The success of Link has even spawned an offshoot called Design Link Café, which made its debut at Sheraton Phoenix. “We had more people in the lobbies, more people in the public spaces and they were consuming more beverages and food,” says Harper, “So we thought, ‘Wow, let’s capitalize on this,’ and it’s been a huge success.”
Other new elements are Sheraton Fitness (62 percent of Sheraton guests say fitness is important to them, Harper reports), a focus on F&B (Don Shula steakhouses are a partner) and service (Sheraton has rolled out new training around the world meant to convey to staff the meaning of “warm, connected, communal,” three principles of the Sheraton brand).
Brand-wide, Starwood is on course to open its 1,000th hotel. The past 10 months have seen Starwood’s 500th hotel opening in North America (The St. Regis Atlanta); its 30th W worldwide (W Fort Lauderdale); the fifth of its Element brand in North America (Element Denver Park Meadows); the 30th Aloft worldwide (Aloft Tallahassee); and the 100th Four Points by Sheraton in North America (Four Points by Sheraton Cambridge, Ontario).
W Fort Lauderdale is Starwood’s 30th hotel in the successful brand
It’s a lot of new hardware. The job of keeping travel agents abreast of all the new openings and keeping Starwood at the tip of their selling fingertips falls to Christie Hicks, senior vice president of global sales, and Chris Austin, vice president of global customer partnerships for leisure and luxury sales.
They are responsible for evolving and improving Starwood’s agent education programs through StarwoodPro. “We made a big bet on it and we think that bet is paying off,” says Hicks, adding that, offline, her sales team just made its first-ever global sales blitz during the week of September 21. “The online movement is something that everybody is taking to and having that presence is really important to us.”

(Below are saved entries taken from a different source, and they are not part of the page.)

-- ==== Sys2Proof/Machine/TimeRows.lean ====
section
/-! DEFINITION. The rows that time brings: the RP itself, the timers' ends, the cell slots, executions, samplings and issues.
A row whose moment has not come changes nothing (log entry 6). Also what every row but the two of PORST# goes through. -/

namespace Sys2Proof.Machine

open Sys2Proof

/-- A row's effect: none while PORST# is held low (R168), else the row's act and what closes it. -/
def event (act : State → State) (s : State) : Host.Outcome State Fault Refusal :=
  .next (if s.porst then s else settle (act s))

/-- The RP ends at the output lines: every pin shows the level its line has (R99, R101; log entry 32). -/
def showLevels (s : State) : State :=
  let outs : Vector OutLine 16 := tab fun i => { s.out i with pin := (s.out i).level }
  s.setDg { s.dg with outs := outs }

/-- The levels of one RP are taken and the RP ends (R113, R126, R41, R99): the RP count goes on while the reference unit is
LOCKED; while it is SETTLING one period is counted by the settle timer, which stops at 8192 (log entry 2). -/
def takeLevels (trg : BitVec 8) (stl : BitVec 4) (s : State) : State :=
  let s := showLevels s
  match s.ref.state with
  | .unlocked => s
  | .settling => s.setRef { s.ref with timer := min 8192 (s.ref.timer + 1) }
  | .locked =>
    let tk : Vector Kept 8 := tab fun i => (look s.tu.kept i).take (trg.getLsbD i)
    let sk : Vector Kept 4 := tab fun i => (look s.hu.kept i).take (stl.getLsbD i)
    ((s.setTu { s.tu with kept := tk }).setHu { s.hu with kept := sk }).setNow (s.now + 1)

/-- The settle timer has reached 8192 (R39). -/
def endSettling (s : State) : State :=
  if s.ref.state = .settling ∧ 8192 ≤ s.ref.timer then
    followConditions (raise .refLocked (s.setRef { s.ref with state := .locked }))
  else s

/-- The attempt window of a port has ended without alignment (R21, R22). -/
def endWindow (x : PortId) (s : State) : State :=
  if s.locked ∧ (s.port x).state = .training ∧ (s.port x).windowFrom + 4096 ≤ s.now then failAttempt x s else s

/-- Whether the round of D port `n` has waited 1024 RP for its answer (R28). -/
def State.roundOver (s : State) (n : Dn) : Bool :=
  match (s.dlink n).measure.sentAt with
  | some t => decide (t + 1024 ≤ s.now)
  | none => false

/-- A measuring round has no answer in time (R28). -/
def endRound (n : Dn) (s : State) : State :=
  if s.locked ∧ (s.port (.d n)).state = .measuring ∧ s.roundOver n then failAttempt (.d n) s else s

/-- The ENUM refresh interval of a D port in UP has passed (R32). -/
def refreshEnum (n : Dn) (s : State) : State :=
  if s.locked ∧ s.isUp (.d n) ∧ (s.dlink n).refreshFrom + 4096 ≤ s.now then
    placeEnum n (s.setDLink n { s.dlink n with refreshFrom := s.now })
  else s

/-- A loss of lock with the source signal present (R39, R40). -/
def loseLock (s : State) : State := if s.locked then lostReference s else s

/-- SETTLE_TIMER_EXPIRY (R39). -/
def execSettleTimerExpiry (s : State) : Host.Outcome State Fault Refusal := event endSettling s

/-- TRAINING_WINDOW_EXPIRY (R21). -/
def execTrainingWindowExpiry (x : PortId) (s : State) : Host.Outcome State Fault Refusal := event (endWindow x) s

/-- ROUND_TIMEOUT (R28). -/
def execRoundTimeout (n : Dn) (s : State) : Host.Outcome State Fault Refusal := event (endRound n) s

/-- ENUM_REFRESH_EXPIRY (R32). -/
def execEnumRefreshExpiry (n : Dn) (s : State) : Host.Outcome State Fault Refusal := event (refreshEnum n) s

/-- D_PORT_CELL_SLOT (R52). -/
def execDPortCellSlot (n : Dn) (s : State) : Host.Outcome State Fault Refusal := event (slotD n) s

/-- U_PORT_CELL_SLOT (R58). -/
def execUPortCellSlot (s : State) : Host.Outcome State Fault Refusal := event slotU s

/-- STEP_EXECUTION (R76). -/
def execStepExecution (p : Part) (s : State) : Host.Outcome State Fault Refusal := event (executeHead p) s

/-- FROZEN_STALL_SAMPLING (R127). -/
def execFrozenStallSampling (p : Part) (s : State) : Host.Outcome State Fault Refusal := event (sampleFrozen p) s

/-- STEP_ISSUE (R140). -/
def execStepIssue (p : Part) (s : State) : Host.Outcome State Fault Refusal := event (pace p) s

/-- ROOT_FROZEN (R147). -/
def execRootFrozen (p : Part) (s : State) : Host.Outcome State Fault Refusal := event (rootFreeze p) s

/-- LEVEL_TAKEN_EACH_RP (R113). -/
def execLevelTakenEachRp (trg : BitVec 8) (stl : BitVec 4) (s : State) : Host.Outcome State Fault Refusal :=
  event (takeLevels trg stl) s

/-! Signals and resets from the pins -/

/-- POWER_ON_RESET (R168). -/
def execPowerOnReset (rootsel : Bool) (s : State) : Host.Outcome State Fault Refusal := .next (powerOnReset rootsel s)

/-- PORST_ASSERTED (R168). -/
def execPorstAsserted (s : State) : Host.Outcome State Fault Refusal := .next (porstAsserted s)

/-- SIGNAL_PRESENT (R24). -/
def execSignalPresent (src : SignalSource) (s : State) : Host.Outcome State Fault Refusal := event (signalPresent src) s

/-- SIGNAL_LOST (R24). -/
def execSignalLost (src : SignalSource) (s : State) : Host.Outcome State Fault Refusal := event (signalLost src) s

/-- LOSS_OF_LOCK (R40). -/
def execLossOfLock (s : State) : Host.Outcome State Fault Refusal := event loseLock s

end Sys2Proof.Machine
end

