/-- The issue of the next step of record `q` of `p`, which finds the root's own context as `c` and follows the cells `cells`
of the same event (R140, R46): the STEP, and at 2^40 − 2 the FREEZE of the limit (R143), go to the own context and to the
routed links. Where the own hold queue is full the context faults with OVERRUN (R67, R79), and its report takes the record
to FAULTED with a FREEZE that stops the run at its next step (R148). -/
abbrev RootIssues (p : Part) (q : RootRec) (c : Context) (cells : List Instr) (s t : State) : Prop :=
  let z := q.stepsOn s.now
  let sent := cells ++ .step .u p q.next 0 :: freezeOf p q.limitPoint z.causes
  (s.issueOverruns p = false →
    t.rootRec p = z.paced p s t ∧ (∀ k : Fin 6, t.egress k = s.copiedAll sent p k) ∧
    t.ctx p =
      { (c.stepped q.next (s.now + s.ma.hub.budget) s.ma.hub.high s.now (s.route p).isLocal).countedTo q.limitPoint
          z.causes s.now with pace := t.paceOf p }) ∧
  (s.issueOverruns p = true →
    (let y := z.faultedBy ⟨.overrun, 0x0000#16, c.last⟩
     { t.rootRec p with slow := y.slow } = y ∧
     ((t.rootRec p).slow = t.paceOf p ∨ (t.rootRec p).slow = q.slow) ∧
     (∀ k : Fin 6, t.egress k = s.copiedAll (sent ++ freezeOf p z.faultPoint y.causes) p k)) ∧
    t.ctx p = { c.struck .overrun with expected := q.next + 1, pace := t.paceOf p } ∧ t.latched .partFault = true) ∧
  OthersOnlyPace p s t

/-- The STATE note of the FAULTED record, where an issue has overrun the own context (R148, R156). -/
def State.overrunNote (s : State) (p : Part) (t : State) : List Note :=
  if s.issueOverruns p then [(t.rootRec p).note p] else []

/-- The record at the end of its resume with a count of `n` further steps (R149): a step that is due is issued (R142). -/
def RootRec.afterResume (r : RootRec) (n now : Nat) : RootRec :=
  if r.isDue now then (r.goesOn n).stepsOn now else r.goesOn n

/-- The resume of `p` with a count of `n` further steps, 0 for none (R149, R150, R142): RESUME, FREEZE of the count, and the
STEP that is due are made in this order; the record and the root's own context follow; a STATE note is made (R156). -/
abbrev RootResumes (p : Part) (n : Nat) (s t : State) : Prop :=
  let r := s.rootRec p
  let q := r.goesOn n
  let c := ((s.ctx p).goesOn).countedTo q.freeze q.causes s.now
  let cells := .resume .u p (r.freeze.getD 0) :: freezeOf p q.freeze q.causes
  (r.isDue s.now = false →
    (∀ k : Fin 6, t.egress k = s.copiedAll cells p k) ∧ t.rc = upd s.rc p q ∧ t.pse = upd s.pse p c ∧
    NotesJoin [q.note p] s t) ∧
  (r.isDue s.now = true →
    RootIssues p q c cells s t ∧ NotesJoin ((r.afterResume n s.now).note p :: s.overrunNote p t) s t)

/-- A stop request of `p` with candidate `f`: where it sets or lowers the freeze point, a FREEZE stops the root's own
context and is copied to the routed links (R144, R46). `s` has the record as it stood, `q` is the record after. -/
abbrev RootStops (p : Part) (f : Nat) (causes : Causes) (short : Bool) (q : RootRec) (s t : State) : Prop :=
  t.rc = upd s.rc p q ∧ NotesJoin ((s.rootRec p).noteAfter p q) s t ∧
  (if ∀ g ∈ (s.rootRec p).freeze, f < g then
    t.pse = upd s.pse p ((s.ctx p).stoppedAt f causes s.now) ∧
    (∀ n : Fin 6, t.egress n = s.copied (.freeze .u p f causes short) p n) ∧
    Logged ((if short then [.leadShort] else []) ++ s.copyEvents p Egress.urgentFull) (s.copyLosses p Egress.urgentFull) []
      s t
  else t.pse = s.pse ∧ t.cf.egress = s.cf.egress ∧ Logged [] [] [] s t)

/-- At the root, all but the contexts, the egress queues, the records and the log is the same. -/
abbrev SameOutsideRoot (s t : State) : Prop :=
  ((t.sansLog.setPse s.pse).setCf s.cf).setRc s.rc = s.sansLog.setCf s.cf ∧ SameStores s t ∧ t.cf.slots = s.cf.slots

/-- A command to a root record answered OK with VALUE the code of state `st`: contexts, egress queues, records and log apart,
nothing changes but the agent's queue and the response queue (R12, R162). -/
abbrev RootAnswers (r : Request) (st : RootState) (s t : State) : Prop :=
  ((t.sansLog.setPse s.pse).setCf s.cf).setRc s.rc = ((takeHead s).sansLog).setCf s.cf ∧
  t.cf.routes = s.cf.routes ∧ t.cf.lastServed = s.cf.lastServed ∧ t.cf.slots = s.cf.slots ∧
  t.cf.respQ = (s.answersWith r .ok st.code).cf.respQ

/-! Execution -/

/-- Whether trigger line `i` is sampled at an execution of `p` (R114). -/
def State.trigSampled (s : State) (p : Part) (i : Fin 8) : Bool := (s.trig i).enable && (s.trig i).part == p

/-- The sample of trigger line `i`: the level at least two of its three kept levels show (R113). -/
def State.sampleOf (s : State) (i : Fin 8) : Bool := (look s.tu.kept i).majority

Within StarwoodPro is ProLearning, a training program launched in October 2008, designed to help travel professionals better understand the reach of Starwood brands. To date there are three modules: 1) Getting to know the brands and growing customer loyalty; 2) Strategies for success; 3) Sharpen your sales cycle. Austin shares exclusively with Travel Agent that the first destination module will be out before the year ends and will cover the Caribbean. Other destinations will follow, including Mexico, South America, Hawaii and Italy.

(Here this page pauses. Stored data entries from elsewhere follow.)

/-- A write to HUB takes A only with every context IDLE, clamps A and the water marks and keeps low below high; a
write to COUNTER sets the counter to 0; a write to EVENTS clears the written latches or sets the enables; a POP
of CAPTURE removes the oldest record and answers how many it removed. Where the answer finds room in its queue,
nothing else changes at all. -/
def Obligations.HubWrites : Prop :=
  ∀ (r : Request) (s : State),
    (s.Takes .hubWrite r →
      (let h := takeHead s
       let f := r.field.toNat
       let v := r.value.toNat
       let q := s.ma.hub
       let a := max 64 (min 16383 v)
       let n := max 2 (min 127 v)
       let m := max 1 (min (q.high - 1) v)
       let put (q : HubSettings) := h.setMa { h.ma with hub := q }
       AnswersAs (.hubWrite r) r s
        (if f = 0 then
          if allParts.all fun p => s.idleAt p then (put { q with budget := a }).holds v a else h.declines .inUse
        else if f = 1 then
          if v ≤ 1 then (put { q with keepNewest := v == 1 }).holds v v else h.declines .badValue
        else if f = 2 then
          (put { q with high := n, low := if n ≤ q.low then n - 1 else q.low },
            if v = n ∧ q.low < n then .ok else .clamped, n)
        else (put { q with low := m }).holds v m))) ∧
    (s.Takes .counterWrite r →
      (∀ x : Fin 7, ∀ k : Fin 8, r.index.toNat = 8 * x.val + k.val →
        (let p := s.port (portOf x.val)
         Answers (.counterWrite r) r s
          ((takeHead s).setPort (portOf x.val) { p with counters := upd p.counters k 0 }) .ok 0)) ∧
      (∀ k : Fin 3, r.index.toNat = 56 + k.val →
        Answers (.counterWrite r) r s
          ((takeHead s).setMa { (takeHead s).ma with counters := upd s.ma.counters k 0 }) .ok 0)) ∧
    (s.Takes .eventsWrite r →
      (let h := takeHead s
       let v := r.value
       let kept := s.ma.latches &&& ~~~(v.setWidth 16)
       AnswersAs (.eventsWrite r) r s
        (if 0xFFFF < v.toNat then h.declines .badValue
        else if r.field = 0#8 then (h.setMa { h.ma with latches := kept }, .ok, kept.toNat)
        else (h.setMa { h.ma with enables := v.setWidth 16 }).holds v.toNat v.toNat))) ∧
    (s.Takes .capturePop r →
      Answers (.capturePop r) r s ((takeHead s).setTu { s.tu with captures := s.tu.captures.tail }) .ok
        (if s.tu.captures = [] then 0 else 1))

“The modules appeal to a broad audience,” says Austin. “The consumer is changing and so are buying habits. If you aren’t keeping up, you’re not going to meet their needs.”

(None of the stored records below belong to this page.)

@[simp] theorem State.setTu_pending (s : State) (v : TriggerUnit) : (s.setTu v).pending = s.pending := rfl
@[simp] theorem State.setTu_porst (s : State) (v : TriggerUnit) : (s.setTu v).porst = s.porst := rfl
@[simp] theorem State.setTu_role (s : State) (v : TriggerUnit) : (s.setTu v).role = s.role := rfl
@[simp] theorem State.setTu_now (s : State) (v : TriggerUnit) : (s.setTu v).now = s.now := rfl
@[simp] theorem State.setTu_lp (s : State) (v : TriggerUnit) : (s.setTu v).lp = s.lp := rfl
@[simp] theorem State.setTu_ref (s : State) (v : TriggerUnit) : (s.setTu v).ref = s.ref := rfl
@[simp] theorem State.setTu_cf (s : State) (v : TriggerUnit) : (s.setTu v).cf = s.cf := rfl
@[simp] theorem State.setTu_pse (s : State) (v : TriggerUnit) : (s.setTu v).pse = s.pse := rfl
@[simp] theorem State.setTu_dg (s : State) (v : TriggerUnit) : (s.setTu v).dg = s.dg := rfl
@[simp] theorem State.setTu_tu (s : State) (v : TriggerUnit) : (s.setTu v).tu = v := rfl
@[simp] theorem State.setTu_hu (s : State) (v : TriggerUnit) : (s.setTu v).hu = s.hu := rfl
@[simp] theorem State.setTu_rc (s : State) (v : TriggerUnit) : (s.setTu v).rc = s.rc := rfl
@[simp] theorem State.setTu_ma (s : State) (v : TriggerUnit) : (s.setTu v).ma = s.ma := rfl
@[simp] theorem State.setTu_own (s : State) (v : TriggerUnit) : (s.setTu v).own = s.own := rfl
@[simp] theorem State.setTu_self (s : State) : s.setTu s.tu = s := rfl
@[simp] theorem State.setTu_setTu (s : State) (v w : TriggerUnit) : (s.setTu v).setTu w = s.setTu w := rfl

@[simp] theorem State.setHu_pending (s : State) (v : HoldUnit) : (s.setHu v).pending = s.pending := rfl
@[simp] theorem State.setHu_porst (s : State) (v : HoldUnit) : (s.setHu v).porst = s.porst := rfl
@[simp] theorem State.setHu_role (s : State) (v : HoldUnit) : (s.setHu v).role = s.role := rfl
@[simp] theorem State.setHu_now (s : State) (v : HoldUnit) : (s.setHu v).now = s.now := rfl
@[simp] theorem State.setHu_lp (s : State) (v : HoldUnit) : (s.setHu v).lp = s.lp := rfl
@[simp] theorem State.setHu_ref (s : State) (v : HoldUnit) : (s.setHu v).ref = s.ref := rfl
@[simp] theorem State.setHu_cf (s : State) (v : HoldUnit) : (s.setHu v).cf = s.cf := rfl
@[simp] theorem State.setHu_pse (s : State) (v : HoldUnit) : (s.setHu v).pse = s.pse := rfl
@[simp] theorem State.setHu_dg (s : State) (v : HoldUnit) : (s.setHu v).dg = s.dg := rfl
@[simp] theorem State.setHu_tu (s : State) (v : HoldUnit) : (s.setHu v).tu = s.tu := rfl
@[simp] theorem State.setHu_hu (s : State) (v : HoldUnit) : (s.setHu v).hu = v := rfl
@[simp] theorem State.setHu_rc (s : State) (v : HoldUnit) : (s.setHu v).rc = s.rc := rfl
@[simp] theorem State.setHu_ma (s : State) (v : HoldUnit) : (s.setHu v).ma = s.ma := rfl
@[simp] theorem State.setHu_own (s : State) (v : HoldUnit) : (s.setHu v).own = s.own := rfl
@[simp] theorem State.setHu_self (s : State) : s.setHu s.hu = s := rfl
@[simp] theorem State.setHu_setHu (s : State) (v w : HoldUnit) : (s.setHu v).setHu w = s.setHu w := rfl

@[simp] theorem State.setRc_pending (s : State) (v : Vector RootRec 4) : (s.setRc v).pending = s.pending := rfl
@[simp] theorem State.setRc_porst (s : State) (v : Vector RootRec 4) : (s.setRc v).porst = s.porst := rfl
@[simp] theorem State.setRc_role (s : State) (v : Vector RootRec 4) : (s.setRc v).role = s.role := rfl
@[simp] theorem State.setRc_now (s : State) (v : Vector RootRec 4) : (s.setRc v).now = s.now := rfl
@[simp] theorem State.setRc_lp (s : State) (v : Vector RootRec 4) : (s.setRc v).lp = s.lp := rfl
@[simp] theorem State.setRc_ref (s : State) (v : Vector RootRec 4) : (s.setRc v).ref = s.ref := rfl
@[simp] theorem State.setRc_cf (s : State) (v : Vector RootRec 4) : (s.setRc v).cf = s.cf := rfl
@[simp] theorem State.setRc_pse (s : State) (v : Vector RootRec 4) : (s.setRc v).pse = s.pse := rfl
@[simp] theorem State.setRc_dg (s : State) (v : Vector RootRec 4) : (s.setRc v).dg = s.dg := rfl
@[simp] theorem State.setRc_tu (s : State) (v : Vector RootRec 4) : (s.setRc v).tu = s.tu := rfl
@[simp] theorem State.setRc_hu (s : State) (v : Vector RootRec 4) : (s.setRc v).hu = s.hu := rfl
@[simp] theorem State.setRc_rc (s : State) (v : Vector RootRec 4) : (s.setRc v).rc = v := rfl
@[simp] theorem State.setRc_ma (s : State) (v : Vector RootRec 4) : (s.setRc v).ma = s.ma := rfl
@[simp] theorem State.setRc_own (s : State) (v : Vector RootRec 4) : (s.setRc v).own = s.own := rfl
@[simp] theorem State.setRc_self (s : State) : s.setRc s.rc = s := rfl
@[simp] theorem State.setRc_setRc (s : State) (v w : Vector RootRec 4) : (s.setRc v).setRc w = s.setRc w := rfl

@[simp] theorem State.setMa_pending (s : State) (v : Agent) : (s.setMa v).pending = s.pending := rfl
@[simp] theorem State.setMa_porst (s : State) (v : Agent) : (s.setMa v).porst = s.porst := rfl
@[simp] theorem State.setMa_role (s : State) (v : Agent) : (s.setMa v).role = s.role := rfl
@[simp] theorem State.setMa_now (s : State) (v : Agent) : (s.setMa v).now = s.now := rfl
@[simp] theorem State.setMa_lp (s : State) (v : Agent) : (s.setMa v).lp = s.lp := rfl
@[simp] theorem State.setMa_ref (s : State) (v : Agent) : (s.setMa v).ref = s.ref := rfl
@[simp] theorem State.setMa_cf (s : State) (v : Agent) : (s.setMa v).cf = s.cf := rfl
@[simp] theorem State.setMa_pse (s : State) (v : Agent) : (s.setMa v).pse = s.pse := rfl
@[simp] theorem State.setMa_dg (s : State) (v : Agent) : (s.setMa v).dg = s.dg := rfl
@[simp] theorem State.setMa_tu (s : State) (v : Agent) : (s.setMa v).tu = s.tu := rfl
@[simp] theorem State.setMa_hu (s : State) (v : Agent) : (s.setMa v).hu = s.hu := rfl
@[simp] theorem State.setMa_rc (s : State) (v : Agent) : (s.setMa v).rc = s.rc := rfl
@[simp] theorem State.setMa_ma (s : State) (v : Agent) : (s.setMa v).ma = v := rfl
@[simp] theorem State.setMa_own (s : State) (v : Agent) : (s.setMa v).own = s.own := rfl
@[simp] theorem State.setMa_self (s : State) : s.setMa s.ma = s := rfl
@[simp] theorem State.setMa_setMa (s : State) (v w : Agent) : (s.setMa v).setMa w = s.setMa w := rfl

@[simp] theorem State.setOwn_pending (s : State) (v : ModelOwn) : (s.setOwn v).pending = s.pending := rfl
@[simp] theorem State.setOwn_porst (s : State) (v : ModelOwn) : (s.setOwn v).porst = s.porst := rfl
@[simp] theorem State.setOwn_role (s : State) (v : ModelOwn) : (s.setOwn v).role = s.role := rfl
@[simp] theorem State.setOwn_now (s : State) (v : ModelOwn) : (s.setOwn v).now = s.now := rfl
@[simp] theorem State.setOwn_lp (s : State) (v : ModelOwn) : (s.setOwn v).lp = s.lp := rfl
@[simp] theorem State.setOwn_ref (s : State) (v : ModelOwn) : (s.setOwn v).ref = s.ref := rfl
@[simp] theorem State.setOwn_cf (s : State) (v : ModelOwn) : (s.setOwn v).cf = s.cf := rfl
@[simp] theorem State.setOwn_pse (s : State) (v : ModelOwn) : (s.setOwn v).pse = s.pse := rfl
@[simp] theorem State.setOwn_dg (s : State) (v : ModelOwn) : (s.setOwn v).dg = s.dg := rfl
@[simp] theorem State.setOwn_tu (s : State) (v : ModelOwn) : (s.setOwn v).tu = s.tu := rfl
@[simp] theorem State.setOwn_hu (s : State) (v : ModelOwn) : (s.setOwn v).hu = s.hu := rfl
@[simp] theorem State.setOwn_rc (s : State) (v : ModelOwn) : (s.setOwn v).rc = s.rc := rfl
@[simp] theorem State.setOwn_ma (s : State) (v : ModelOwn) : (s.setOwn v).ma = s.ma := rfl
@[simp] theorem State.setOwn_own (s : State) (v : ModelOwn) : (s.setOwn v).own = v := rfl
@[simp] theorem State.setOwn_self (s : State) : s.setOwn s.own = s := rfl
@[simp] theorem State.setOwn_setOwn (s : State) (v w : ModelOwn) : (s.setOwn v).setOwn w = s.setOwn w := rfl

/-! Entries of a bank: the entry written, the other entries, and the blocks beside -/

@[simp] theorem State.setPort_pending (s : State) (x : PortId) (a : Port) : (s.setPort x a).pending = s.pending := by cases x <;> rfl
@[simp] theorem State.setPort_porst (s : State) (x : PortId) (a : Port) : (s.setPort x a).porst = s.porst := by cases x <;> rfl
@[simp] theorem State.setPort_role (s : State) (x : PortId) (a : Port) : (s.setPort x a).role = s.role := by cases x <;> rfl
@[simp] theorem State.setPort_now (s : State) (x : PortId) (a : Port) : (s.setPort x a).now = s.now := by cases x <;> rfl
@[simp] theorem State.setPort_ref (s : State) (x : PortId) (a : Port) : (s.setPort x a).ref = s.ref := by cases x <;> rfl
@[simp] theorem State.setPort_cf (s : State) (x : PortId) (a : Port) : (s.setPort x a).cf = s.cf := by cases x <;> rfl
@[simp] theorem State.setPort_pse (s : State) (x : PortId) (a : Port) : (s.setPort x a).pse = s.pse := by cases x <;> rfl
@[simp] theorem State.setPort_dg (s : State) (x : PortId) (a : Port) : (s.setPort x a).dg = s.dg := by cases x <;> rfl
@[simp] theorem State.setPort_tu (s : State) (x : PortId) (a : Port) : (s.setPort x a).tu = s.tu := by cases x <;> rfl
@[simp] theorem State.setPort_hu (s : State) (x : PortId) (a : Port) : (s.setPort x a).hu = s.hu := by cases x <;> rfl
@[simp] theorem State.setPort_rc (s : State) (x : PortId) (a : Port) : (s.setPort x a).rc = s.rc := by cases x <;> rfl
@[simp] theorem State.setPort_ma (s : State) (x : PortId) (a : Port) : (s.setPort x a).ma = s.ma := by cases x <;> rfl
@[simp] theorem State.setPort_own (s : State) (x : PortId) (a : Port) : (s.setPort x a).own = s.own := by cases x <;> rfl
@[simp] theorem State.port_setPort_self (s : State) (x : PortId) (a : Port) : (s.setPort x a).port x = a := by
  cases x <;> simp [State.setPort, State.port]
@[simp] theorem State.port_setPort_ne (s : State) (x y : PortId) (a : Port) (h : x ≠ y) :
    (s.setPort x a).port y = s.port y := by
  cases x <;> cases y <;> simp_all [State.setPort, State.port]

@[simp] theorem State.setDLink_pending (s : State) (n : Dn) (a : DLink) : (s.setDLink n a).pending = s.pending := rfl
@[simp] theorem State.setDLink_porst (s : State) (n : Dn) (a : DLink) : (s.setDLink n a).porst = s.porst := rfl
@[simp] theorem State.setDLink_role (s : State) (n : Dn) (a : DLink) : (s.setDLink n a).role = s.role := rfl
@[simp] theorem State.setDLink_now (s : State) (n : Dn) (a : DLink) : (s.setDLink n a).now = s.now := rfl
@[simp] theorem State.setDLink_ref (s : State) (n : Dn) (a : DLink) : (s.setDLink n a).ref = s.ref := rfl
@[simp] theorem State.setDLink_cf (s : State) (n : Dn) (a : DLink) : (s.setDLink n a).cf = s.cf := rfl
@[simp] theorem State.setDLink_pse (s : State) (n : Dn) (a : DLink) : (s.setDLink n a).pse = s.pse := rfl
@[simp] theorem State.setDLink_dg (s : State) (n : Dn) (a : DLink) : (s.setDLink n a).dg = s.dg := rfl
@[simp] theorem State.setDLink_tu (s : State) (n : Dn) (a : DLink) : (s.setDLink n a).tu = s.tu := rfl
@[simp] theorem State.setDLink_hu (s : State) (n : Dn) (a : DLink) : (s.setDLink n a).hu = s.hu := rfl
@[simp] theorem State.setDLink_rc (s : State) (n : Dn) (a : DLink) : (s.setDLink n a).rc = s.rc := rfl
@[simp] theorem State.setDLink_ma (s : State) (n : Dn) (a : DLink) : (s.setDLink n a).ma = s.ma := rfl
@[simp] theorem State.setDLink_own (s : State) (n : Dn) (a : DLink) : (s.setDLink n a).own = s.own := rfl
@[simp] theorem State.dlink_setDLink_self (s : State) (n : Dn) (a : DLink) : (s.setDLink n a).dlink n = a := by
  simp [State.setDLink, State.dlink]
@[simp] theorem State.dlink_setDLink_ne (s : State) (n j : Dn) (a : DLink) (h : n ≠ j) :
    (s.setDLink n a).dlink j = s.dlink j := by
  simp [State.setDLink, State.dlink, h]
@[simp] theorem State.setDLink_dlink (s : State) (n : Dn) : s.setDLink n (s.dlink n) = s := by
  simp only [State.setDLink, State.dlink, upd_look]
  rfl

Austin is echoing the “Own the Upswing” mantra. “We are focused on what to do while occupancies are lower: spending time and effort on renovations, opening new hotels, exiting bad hotels. The agents need to also utilize this time to grow their skill set.”
To incentivize agents, plenty of rewards are on offer in ProLearning, along with special STARPRO rates that start at only $69. Then there is the Book Big and Win promotion. Agents qualify though StarwoodPro and they win Starpoints for every booking made. Every month, 50 thousand Starpoints are awarded and, by the end of the year, one million Starpoints will be given away.